エジェクターピンは単独で動くわけではありません。「エジェクタープレート」と呼ばれる板に全てのピンが固定され、面として一斉に動作します。
動作シーケンス
- 型開き: 成形機が可動側プラテンを後退させ、金型が開きます。製品は収縮により可動側(コア側)に残ります。
- 突き出し(前進): 成形機本体にある「エジェクターロッド」が、金型背面の穴から進入し、金型内部の「エジェクタープレート」を背後から押します。
- 離型: プレートの前進に伴い、固定されている全てのエジェクターピンが同時にキャビティ表面から飛び出し、製品を突き落とします。
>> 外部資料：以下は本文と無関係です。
-- ==== Sys2Proof/Syntax.lean ====
section
/-!
DEFINITION. Syntax.lean: the seventeen commands of NMQ-CMD v1 (30_encoding.md R44), one constructor per row of
spec/opcode_table.json. The operands are the free fields of the command word (30_encoding.md R43, R45); the other
operands come from ARG and IBUF when the command completes.
-/

namespace Sys2Proof

/-- A command. `len` is LEN as a number and `slot` is SLOT as a number (30_encoding.md R43: fields are
zero-extended); `WellFormed` holds them to their fields' ranges. -/
inductive Instr where
  /-- 0x10, 40_quantizer.md R58. -/
  | qenc14
  /-- 0x11, 40_quantizer.md R59. -/
  | qdec14
  /-- 0x12, 40_quantizer.md R60. -/
  | qenc10
  /-- 0x13, 40_quantizer.md R61. -/
  | qdec10
  /-- 0x14, 40_quantizer.md R62. -/
  | qenc6
  /-- 0x15, 40_quantizer.md R63. -/
  | qdec6
  /-- 0x16, 40_quantizer.md R64. -/
  | qencs8
  /-- 0x17, 40_quantizer.md R65. -/
  | qdecs8
  /-- 0x18, 40_quantizer.md R66. -/
  | qencs9
  /-- 0x19, 40_quantizer.md R67. -/
  | qdecs9
  /-- 0x20, 41_whitener.md R73. -/
  | whiten
  /-- 0x21, 41_whitener.md R74. -/
  | dewhiten
  /-- 0x30, 42_fec.md R79. -/
  | fecenc
  /-- 0x31, 42_fec.md R80. -/
  | fecchk
  /-- 0x40, 43_manchester.md R86. -/
  | manenc (len : Nat)
  /-- 0x41, 43_manchester.md R87. -/
  | mandec (len : Nat)
  /-- 0x50, 44_freqhop.md R93. -/
  | fhsel (region : Region) (slot : Nat)
  deriving DecidableEq, Repr

end Sys2Proof
end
- 復帰(後退): 金型が閉じる際、あるいはスプリングの力によって、プレートとピンは元の位置(成形位置)に戻ります。
リターンピンの重要性
エジェクタープレートには、製品を押すピン以外に「リターンピン」と呼ばれる太いピンが四隅に配置されています。 万が一、スプリングが折れるなどしてプレートが戻りきらないまま型締めを行うと、突き出たままのエジェクターピンが固定側金型(キャビティ)に激突し、金型を破壊してしまいます。 リターンピンは、型締めの際に固定側のパーティングライン(PL)面に最初に接触し、プレートを強制的に元の位置まで押し戻す安全装置の役割を果たします。
3. ピンの種類と使い分け

製品形状によって、様々な形状のピンが使い分けられます。
① 丸エジェクターピン(Straight Pin)
最も一般的で安価なタイプです。加工も穴あけ(ドリル・リーマ)だけで済むため、可能な限りこれを採用します。 先端が細い場合は、座屈を防ぐために根元を太くした「段付きエジェクターピン」を使用します。
② 角ピン・平ピン(Blade Pin)
リブや格子状の部分など、丸ピンを配置できない狭い場所に使う板状のピンです。 丸ピンを平らに削って作りますが、回転止め(キー)が必要になります。
③ スリーブピン(Sleeve Pin)
パイプ状(筒状)のピンです。中に「センターピン(中芯)」を通します。 ボス(円筒状の突起)の先端を突き出す場合、丸ピンだとボスの肉厚部分しか押せず、白化や変形の原因になります。スリーブピンを使えば、ボスの底面全体を均一に押せるため、安定して離型できます。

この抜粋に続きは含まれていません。